/-- Settles O27: the step is the abort of the state with the failed transaction done. -/
theorem busFailureAbortsTheCommand : Obligations.BusFailureAbortsTheCommand := by
  unfold Obligations.BusFailureAbortsTheCommand
  intro s rest h hf hr
  obtain ⟨m, op, hm, hop, _⟩ := h.step_busy hf
  exact ⟨(op.request m).event .fail, rfl, (step_fail hf hm hop hr).trans (congrArg _ (abort_eq _ _))⟩

/-! ### Which steps write `RESULT` and `COUNT` -/

/-- A command's acceptance completes it, or leaves `RESULT` and `COUNT` (R70, R134). -/
theorem exec_results {s t : State} {i : Instr} (hf : s.fsm = .idle) (h : exec i s = .next t) :
    t.fsm = .idle ∨ t.result = s.result ∧ t.count = s.count := by
  cases i with
  | enq inst len stn payload =>
    rcases exec_enq_rejects_or_pushes h with ⟨_, rfl⟩ | ⟨_, _, rfl⟩ <;> exact .inl hf
  | flush inst burst =>
    rcases execFlush_next h with ⟨_, rfl⟩ | ⟨_, _, _, ⟨_, rfl⟩ | ⟨_, _, _, rfl⟩⟩
    · exact .inl hf
    · exact .inl rfl
    · exact .inr ⟨rfl, rfl⟩
  | recv inst maxMsg maxLen =>
    rcases execRecv_next h with ⟨_, rfl⟩ | ⟨_, rfl⟩
    · exact .inl hf
    · exact .inr ⟨rfl, rfl⟩

/-- What follows an answer `Ok` completes the command, or leaves `RESULT` and `COUNT` (R134). -/
theorem onOk_results {s s1 t : State} {d : Word} (h : s.onOk d s1 = .next t) :
    t.fsm = .idle ∨ t.result = s1.result ∧ t.count = s1.count := by
  cases hs : s.fsm with
  | txMode =>
    rcases onOk_txMode_next hs h with rfl | ⟨_, _, hadv⟩
    · exact .inl (State.abort_fsm _ _)
    · rcases txAdvance_next hadv with ⟨_, rfl⟩ | ⟨_, _, _, rfl⟩
      · exact .inl rfl
      · exact .inr ⟨rfl, rfl⟩
  | txData =>
    simp only [State.onOk, hs] at h
    split at h <;> cases h
    exact .inr ⟨rfl, rfl⟩
  | rxMode =>
    simp only [State.onOk, hs] at h
    split at h <;> cases h
    · exact .inl rfl
    · exact .inr ⟨rfl, rfl⟩
  | rxStn =>
    simp only [State.onOk, hs] at h
    split at h
    · cases h; exact .inl (State.abort_fsm _ _)
    · split at h <;> cases h
      · exact .inl (State.abort_fsm _ _)
      · exact .inr ⟨rfl, rfl⟩
  | rxData =>
    simp only [State.onOk, hs] at h
    split at h
    · cases h
    · split at h
      · rcases rxRecord_next h with ⟨_, ⟨_, rfl⟩ | ⟨_, rfl⟩⟩
        · exact .inl rfl
        · exact .inr ⟨rfl, rfl⟩
      · cases h; exact .inr ⟨rfl, rfl⟩
  | idle | txSize | txStn | rxSize =>
    simp only [State.onOk, hs] at h
    cases h
    exact .inr ⟨rfl, rfl⟩

/-- A step of a running command completes it, or leaves `RESULT` and `COUNT` (R134). -/
theorem step_busy_results {s t : State} (hf : s.fsm ≠ .idle) (hs : step s = .next t) :
    t.fsm = .idle ∨ t.result = s.result ∧ t.count = s.count := by
  obtain ⟨m, op, _, _, ⟨_, rfl⟩ | ⟨_, _, rfl⟩ | ⟨d, rest, _, ho⟩⟩ := step_busy_next hf hs
  · exact .inr ⟨rfl, rfl⟩
  · exact .inl (State.abort_fsm _ _)
  · exact onOk_results (s1 := s.answered (op.request m) (.ok d) rest) ho

/-- A step in `IDLE` takes no command and changes nothing, or completes one, or leaves `RESULT` and `COUNT`
(R70, R134). -/
theorem step_idle_results {s t : State} (hf : s.fsm = .idle) (hs : step s = .next t) :
    (decode s.port ≠ .incomplete ∧ t.fsm = .idle) ∨ t.result = s.result ∧ t.count = s.count := by
  rcases step_idle_next hf hs with ⟨_, rfl⟩ | ⟨_, _, hd, rfl⟩ | ⟨_, rest, hd, he⟩
  · exact .inr ⟨rfl, rfl⟩
  · exact .inl ⟨by simp [hd], hf⟩
  · exact (exec_results (s := s.take rest) hf he).imp_left fun hidle => ⟨by simp [hd], hidle⟩

/-- Settles O46: the two premises shut out a completion of a running command and one at acceptance. -/
theorem resultsAreWrittenOnlyAtCompletion : Obligations.ResultsAreWrittenOnlyAtCompletion := by
  unfold Obligations.ResultsAreWrittenOnlyAtCompletion
  intro s t hs hno
  by_cases hf : s.fsm = .idle
  · refine (step_idle_results hf hs).resolve_left fun ⟨htaken, hidle⟩ => ?_
    exact hno.elim (fun hrun => hrun hidle) fun ⟨_, hwait⟩ => htaken hwait
  · refine (step_busy_results hf hs).resolve_left fun hidle => ?_
    exact hno.elim (fun hrun => hrun hidle) fun ⟨hwait, _⟩ => hf hwait

/-! ### Which steps set `CALLER_ERR` -/

/-- The command is one that `s` rejects: its instance is not served, or it is an ENQUEUE on a full queue
(R109, R128). -/
def State.Rejects (s : State) (i : Instr) : Prop :=
  s.cfg.ni ≤ i.inst.toNat
    ∨ ∃ inst len stn p q, i = .enq inst len stn p ∧ s.queues[inst.toNat]? = some q
        ∧ q.qlen.toNat = s.cfg.qcap

/-- The block is about to take an illegal command or one that it rejects (R129). -/
def State.CallerErrs (s : State) : Prop :=
  s.fsm = .idle ∧
    ((∃ why rest, decode s.port = .illegal why rest)
      ∨ ∃ i rest, decode s.port = .command i rest ∧ s.Rejects i)

theorem rejects_enq {s : State} {inst : BitVec 4} {len : Byte} {stn : Station} {payload : List Word} :
    s.Rejects (.enq inst len stn payload) ↔
      s.cfg.ni ≤ inst.toNat ∨ ∃ q, s.queues[inst.toNat]? = some q ∧ q.qlen.toNat = s.cfg.qcap := by
  simp [State.Rejects, Instr.inst]

theorem rejects_flush {s : State} {inst : BitVec 4} {burst : Byte} :
    s.Rejects (.flush inst burst) ↔ s.cfg.ni ≤ inst.toNat := by
  simp [State.Rejects, Instr.inst]

theorem rejects_recv {s : State} {inst : BitVec 4} {maxMsg maxLen : Byte} :
    s.Rejects (.recv inst maxMsg maxLen) ↔ s.cfg.ni ≤ inst.toNat := by
  simp [State.Rejects, Instr.inst]

/-- A command's acceptance rejects it and sets `CALLER_ERR`, or leaves `CALLER_ERR` (R129). -/
theorem exec_callerErr {s t : State} {i : Instr} (h : exec i s = .next t) :
    (s.Rejects i ∧ t.callerErr = true) ∨ (¬ s.Rejects i ∧ t.callerErr = s.callerErr) := by
  cases i with
  | enq inst len stn payload =>
    rw [rejects_enq]
    rcases execEnq_next h with ⟨hi, rfl⟩ | ⟨q, hq, _, hfull, rfl⟩ | ⟨q, hq, hi, hroom, rfl⟩
    · exact .inl ⟨.inl hi, rfl⟩
    · exact .inl ⟨.inr ⟨q, hq, hfull⟩, rfl⟩
    · exact .inr ⟨by simp [hi, hq, hroom], rfl⟩
  | flush inst burst =>
    rw [rejects_flush]
    rcases execFlush_next h with ⟨hi, rfl⟩ | ⟨_, _, hi, ⟨_, rfl⟩ | ⟨_, _, _, rfl⟩⟩
    · exact .inl ⟨hi, rfl⟩
    · exact .inr ⟨Nat.not_le.2 hi, rfl⟩
    · exact .inr ⟨Nat.not_le.2 hi, rfl⟩
  | recv inst maxMsg maxLen =>
    rw [rejects_recv]
    rcases execRecv_next h with ⟨hi, rfl⟩ | ⟨hi, rfl⟩
    · exact .inl ⟨hi, rfl⟩
    · exact .inr ⟨Nat.not_le.2 hi, rfl⟩

/-- No step of a running command touches `CALLER_ERR` (R129). -/
theorem step_busy_callerErr {s t : State} (hf : s.fsm ≠ .idle) (hs : step s = .next t) :
    t.callerErr = s.callerErr := by
  obtain ⟨_, _, _, _, ⟨_, rfl⟩ | ⟨_, _, rfl⟩ | ⟨_, _, _, ho⟩⟩ := step_busy_next hf hs
  · rfl
  · exact State.abort_callerErr _ _
  · obtain ⟨_, _, hcaller, _⟩ := onOk_frame ho
    exact hcaller

/-- A step sets `CALLER_ERR` at the caller's mistake and leaves it otherwise (R129). -/
theorem step_callerErr {s t : State} (hs : step s = .next t) :
    (s.CallerErrs ∧ t.callerErr = true) ∨ (¬ s.CallerErrs ∧ t.callerErr = s.callerErr) := by
  by_cases hf : s.fsm = .idle
  · rcases step_idle_next hf hs with ⟨hd, rfl⟩ | ⟨why, rest, hd, rfl⟩ | ⟨i, rest, hd, he⟩
    · exact .inr ⟨by simp [State.CallerErrs, hd], rfl⟩
    · exact .inl ⟨⟨hf, .inl ⟨why, rest, hd⟩⟩, rfl⟩
    · have hiff : s.CallerErrs ↔ (s.take rest).Rejects i := by
        simp [State.CallerErrs, State.Rejects, hf, hd]
      rw [hiff]
      exact exec_callerErr he
  · exact .inr ⟨fun ⟨hidle, _⟩ => hf hidle, step_busy_callerErr hf hs⟩

/-- Settles O47: each step sets the bit at the caller's mistake or leaves it, and reset takes the reset value. -/
theorem callerErrIsStickyAndSetByThreeCompletions :
    Obligations.CallerErrIsStickyAndSetByThreeCompletions := by
  unfold Obligations.CallerErrIsStickyAndSetByThreeCompletions
  intro s t hs
  have hreset : s.applyReset.callerErr = false := by
    obtain ⟨_, _, he⟩ := s.applyReset_eq
    rw [he]
    rfl
  rcases step_callerErr hs with ⟨herr, hset⟩ | ⟨hno, hsame⟩
  · exact ⟨fun _ => hset, fun _ => iff_of_true hset herr, hreset⟩
  · exact ⟨hsame.trans, fun hclear => iff_of_false (by simp [hsame, hclear]) hno, hreset⟩

end Sys2Proof.Machine

/-! SUPPORT. The reset family (70_reset_and_hazards.md): the reset event by what the bus waits for, and a late
answer by the record it goes to. -/

namespace Sys2Proof.Machine

open Sys2Proof

/-! ### The reset event and the late answer -/

/-- Reset while no request is outstanding (R143). -/
theorem State.applyReset_of_no_request {s : State} (h : s.outstanding = none) :
    s.applyReset = { State.resetWith s.cfg with
      port := s.port, responses := s.responses, history := s.history } := by
  simp [State.applyReset, h]

/-- Reset while a request waits for an answer: it is recorded without one (R38, R143). -/
theorem State.applyReset_of_unanswered {s : State} {q : BusReq} (hq : s.outstanding = some q)
    (hr : s.responses = []) :
    s.applyReset = { State.resetWith s.cfg with
      port := s.port, responses := s.responses, history := s.history ++ [q.unanswered] } := by
  simp [State.applyReset, hq, hr]

/-- Reset while a request has an answer that the block has not used: the record takes it (R38, R143). -/
theorem State.applyReset_of_answered {s : State} {q : BusReq} {r : Response} {rest : List Response}
    (hq : s.outstanding = some q) (hr : s.responses = r :: rest) :
    s.applyReset = { State.resetWith s.cfg with
      port := s.port, responses := rest, history := s.history ++ [q.event r] } := by
  simp [State.applyReset, hq, hr]

/-- A late answer to a record that holds a response leaves the history. -/
theorem modify_late_of_answered {l : List Event} {k : Nat} (r : Response)
    (h : ∀ e, l[k]? = some e → e.response ≠ none) : l.modify k (·.late r) = l := by
  refine List.ext_getElem? fun j => ?_
  by_cases hj : k = j
  · subst hj
    rw [List.getElem?_modify_eq]
    cases hk : l[k]? with
    | none => rfl
    | some e => exact congrArg some (Event.late_of_answered (h e hk) r)
  · exact List.getElem?_modify_ne _ _ hj

/-- Settles O40: reset by what the bus waits for, and a late answer by the record it goes to. -/
theorem resetEventDropsTheCommand : Obligations.ResetEventDropsTheCommand := by
  unfold Obligations.ResetEventDropsTheCommand
  intro s
  refine ⟨State.applyReset_of_no_request, fun _ => State.applyReset_of_unanswered,
    fun _ _ _ => State.applyReset_of_answered, fun k r => ⟨_, s.lateAnswer_eq k r, List.length_modify ..,
      fun j hj => ?_, fun e he hans => ?_, fun q hq => ?_⟩⟩
  · exact List.getElem?_modify_ne _ _ hj.symm
  · exact modify_late_of_answered r fun e' he' => Option.some.inj (he.symm.trans he') ▸ hans
  · rw [List.getElem?_modify_eq, hq]
    exact congrArg some (q.late_unanswered r)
::::::::::
A verbatim transcription is needed of the lines above, starting at the line with "rfl⟩ | ⟨_, rfl⟩⟩" and ending at the line with "(decode s.port ≠", both included, and of nothing else.

      · rcases rxRecord_next h with ⟨_, ⟨_, rfl⟩ | ⟨_, rfl⟩⟩
        · exact .inl rfl
        · exact .inr ⟨rfl, rfl⟩
      · cases h; exact .inr ⟨rfl, rfl⟩
  | idle | txSize | txStn | rxSize =>
    simp only [State.onOk, hs] at h
    cases h
    exact .inr ⟨rfl, rfl⟩

/-- A step of a running command completes it, or leaves `RESULT` and `COUNT` (R134). -/
theorem step_busy_results {s t : State} (hf : s.fsm ≠ .idle) (hs : step s = .next t) :
    t.fsm = .idle ∨ t.result = s.result ∧ t.count = s.count := by
  obtain ⟨m, op, _, _, ⟨_, rfl⟩ | ⟨_, _, rfl⟩ | ⟨d, rest, _, ho⟩⟩ := step_busy_next hf hs
  · exact .inr ⟨rfl, rfl⟩
  · exact .inl (State.abort_fsm _ _)
  · exact onOk_results (s1 := s.answered (op.request m) (.ok d) rest) ho

/-- A step in `IDLE` takes no command and changes nothing, or completes one, or leaves `RESULT` and `COUNT`
(R70, R134). -/
theorem step_idle_results {s t : State} (hf : s.fsm = .idle) (hs : step s = .next t) :
    (decode s.port ≠ .incomplete ∧ t.fsm = .idle) ∨ t.result = s.result ∧ t.count = s.count := by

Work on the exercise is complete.